With the hamsters in his arms, McClown left the room by a side door and left the two men alone. He entered a cosy room and put down the hamsters on a table at a window. Glancing out of the window, he could see Oban port in the distance. As matter of fact it was a beautiful view but the old lord had not given him this sea view room without reason. It was directly under His Lordship’s room so that the butler had short ways to fulfil the manifold wishes of his master. McClown took a rug and spread it on an easy chair, took up the hamsters again and one by one set them down at this cosy spot.
“Well, my dear little ones”, he said, “surely you little nocturnals are completely knocked out by this exhausting day travelling. First of all I’ll take care of our visitors and the lord. See you later.”
He took an apple from a bowl on a shabby chest of drawers and passed it to the hamsters.
“Well, this should do.” With these words he left the sleeping room.
“I just don’t believe it”, Goldi shouted. “Old McClown! He makes our day. As I always usefully said, my dear hamsters”, he aped the mayor, “we generally came to the lonely belief…”
“Stop it, Goldi”, Flecki snickered, “or I’ll wet my fur!”
“Erm, and now? Going home?” Dodo asked.
“O no, we’d have to be back at that daft school”, Hamstilidamst cried. “I won’t be bothered with biology and math!”
“Math and bio are easy as pie”, Goldi replied, tasting the apple. “Math is just logical.”
“Logical? Math is logical?” Flecki nagged. “Math is illogical rubbish, Goldi! Think of that: Two people enter an empty house, after a while, three people come out. What does that daft math teacher say? He says: If another one is going in now, the house is empty again.”

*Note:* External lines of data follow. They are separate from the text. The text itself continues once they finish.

-- ==== Sys2Proof/Laws/Tables.lean ====
section
/-!
SUPPORT. Reading and writing the plain tables `Per4`, `Per8`, `Per16`.
-/

namespace Sys2Proof

variable {α β : Type}

/-! ## Four channels -/

@[simp] theorem Per4.get_fill (v : α) (i : Chan) : (Per4.fill v).get i = v := by cases i <;> rfl

@[simp] theorem Per4.get_set_same (p : Per4 α) (i : Chan) (v : α) : (p.set i v).get i = v := by cases i <;> rfl

theorem Per4.get_set_ne (p : Per4 α) {i j : Chan} (v : α) (h : j ≠ i) : (p.set i v).get j = p.get j := by
  cases i <;> cases j <;> first | rfl | exact absurd rfl h

theorem Per4.get_set (p : Per4 α) (i j : Chan) (v : α) : (p.set i v).get j = if j = i then v else p.get j := by
  by_cases h : j = i
  · simp [h]
  · simp [h, Per4.get_set_ne]

@[simp] theorem Per4.set_get (p : Per4 α) (i : Chan) : p.set i (p.get i) = p := by cases i <;> rfl

@[simp] theorem Per4.set_set (p : Per4 α) (i : Chan) (v w : α) : (p.set i v).set i w = p.set i w := by
  cases i <;> rfl

@[simp] theorem Per4.get_map (f : α → β) (p : Per4 α) (i : Chan) : (p.map f).get i = f (p.get i) := by
  cases i <;> rfl

/-! ## Eight records -/

/-- The eight numbers, one by one. -/
theorem fin8_cases (i : Fin 8) : i = 0 ∨ i = 1 ∨ i = 2 ∨ i = 3 ∨ i = 4 ∨ i = 5 ∨ i = 6 ∨ i = 7 := by omega

theorem mem_taskIds (t : TaskId) : t ∈ taskIds := by revert t; decide

@[simp] theorem Per8.get_fill (v : α) (i : Fin 8) : (Per8.fill v).get i = v := by
  rcases fin8_cases i with rfl | rfl | rfl | rfl | rfl | rfl | rfl | rfl <;> rfl

@[simp] theorem Per8.get_set_same (p : Per8 α) (i : Fin 8) (v : α) : (p.set i v).get i = v := by
  rcases fin8_cases i with rfl | rfl | rfl | rfl | rfl | rfl | rfl | rfl <;> rfl

theorem Per8.get_set_ne (p : Per8 α) {i j : Fin 8} (v : α) (h : j ≠ i) : (p.set i v).get j = p.get j := by
  rcases fin8_cases i with rfl | rfl | rfl | rfl | rfl | rfl | rfl | rfl <;>
  rcases fin8_cases j with rfl | rfl | rfl | rfl | rfl | rfl | rfl | rfl <;>
  first | rfl | exact absurd rfl h

theorem Per8.get_set (p : Per8 α) (i j : Fin 8) (v : α) : (p.set i v).get j = if j = i then v else p.get j := by
  by_cases h : j = i
  · simp [h]
  · simp [h, Per8.get_set_ne]

@[simp] theorem Per8.set_get (p : Per8 α) (i : Fin 8) : p.set i (p.get i) = p := by
  rcases fin8_cases i with rfl | rfl | rfl | rfl | rfl | rfl | rfl | rfl <;> rfl

@[simp] theorem Per8.set_set (p : Per8 α) (i : Fin 8) (v w : α) : (p.set i v).set i w = p.set i w := by
  rcases fin8_cases i with rfl | rfl | rfl | rfl | rfl | rfl | rfl | rfl <;> rfl

@[simp] theorem Per8.get_map (f : α → β) (p : Per8 α) (i : Fin 8) : (p.map f).get i = f (p.get i) := by
  rcases fin8_cases i with rfl | rfl | rfl | rfl | rfl | rfl | rfl | rfl <;> rfl

/-! ## Sixteen records -/

/-- A 4-bit number is given by its top bit and its place in the half. -/
theorem low3_inj {i j : BitVec 4} (hm : i.msb = j.msb) (hl : low3 i = low3 j) : i = j := by
  revert i j; decide

theorem mem_nibbles (i : BitVec 4) : i ∈ nibbles := by revert i; decide

@[simp] theorem Per16.get_fill (v : α) (i : BitVec 4) : (Per16.fill v).get i = v := by
  unfold Per16.get Per16.fill; split <;> simp

@[simp] theorem Per16.get_set_same (p : Per16 α) (i : BitVec 4) (v : α) : (p.set i v).get i = v := by
  unfold Per16.get Per16.set; split <;> simp

theorem Per16.get_set_ne (p : Per16 α) {i j : BitVec 4} (v : α) (h : j ≠ i) : (p.set i v).get j = p.get j := by
  unfold Per16.get Per16.set
  cases hi : i.msb <;> cases hj : j.msb <;> simp <;>
  exact Per8.get_set_ne _ _ (fun he => h (low3_inj (hj.trans hi.symm) he))

theorem Per16.get_set (p : Per16 α) (i j : BitVec 4) (v : α) : (p.set i v).get j = if j = i then v else p.get j := by
  by_cases h : j = i
  · simp [h]
  · simp [h, Per16.get_set_ne]

@[simp] theorem Per16.set_get (p : Per16 α) (i : BitVec 4) : p.set i (p.get i) = p := by
  unfold Per16.get Per16.set; split <;> simp

@[simp] theorem Per16.get_map (f : α → β) (p : Per16 α) (i : BitVec 4) : (p.map f).get i = f (p.get i) := by
  unfold Per16.get Per16.map; split <;> simp

end Sys2Proof
end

“We also had something that silly once”, Tealeafy shouted. “The postman has a speed of 12 km/h and the dachshund a speed of 16 km/h, the distance is 50 m. When does the dachshund overtake the postman? And teacher asked us to solve the problem graphically.”
“Well?” Goldi asked, chewing. “Did you know?”
“Nope”, Tealeafy grunted. “Teacher said I failed because I wrote that I can’t draw a dachshund.”
“If you’ve done with our classroom matters, perhaps we can discuss what is to happen now”, chief engineer Botchy gnarled and gave the mayor an angry glance who as sitting on the window sill and marvelled at the view to Oban port.
“Er, yes, we are here now and that is wonderful, my dear hamsters. After a fashion we so to say have succeeded if I may phrase it like that and I am proud…”
“All right, all right, but what now?”
“Well, my dear Flecki, we of course will find some solution. I am, er, open for proposals. Yes, Goldi?”
“We kidnap the old crack, nick the truck and bolt back!”
“We offer them sacks of sunflower seed!”
“We knock him out, stuff him into the truck and just make the truck driver take him along.”
“We convince McClown to help us!”
“We threaten to level his castle if he doesn’t come!”
The hamsters made quite a kerfuffle and each of them had his own ideas how to solve the problem. After an unsuccessful hour it was decided to found a competence team and there were first brawls about who was to join in. After another hour they came to a consent.
Exhaustedly the hamsters scrambled under the rug on the easy chair and held their siesta.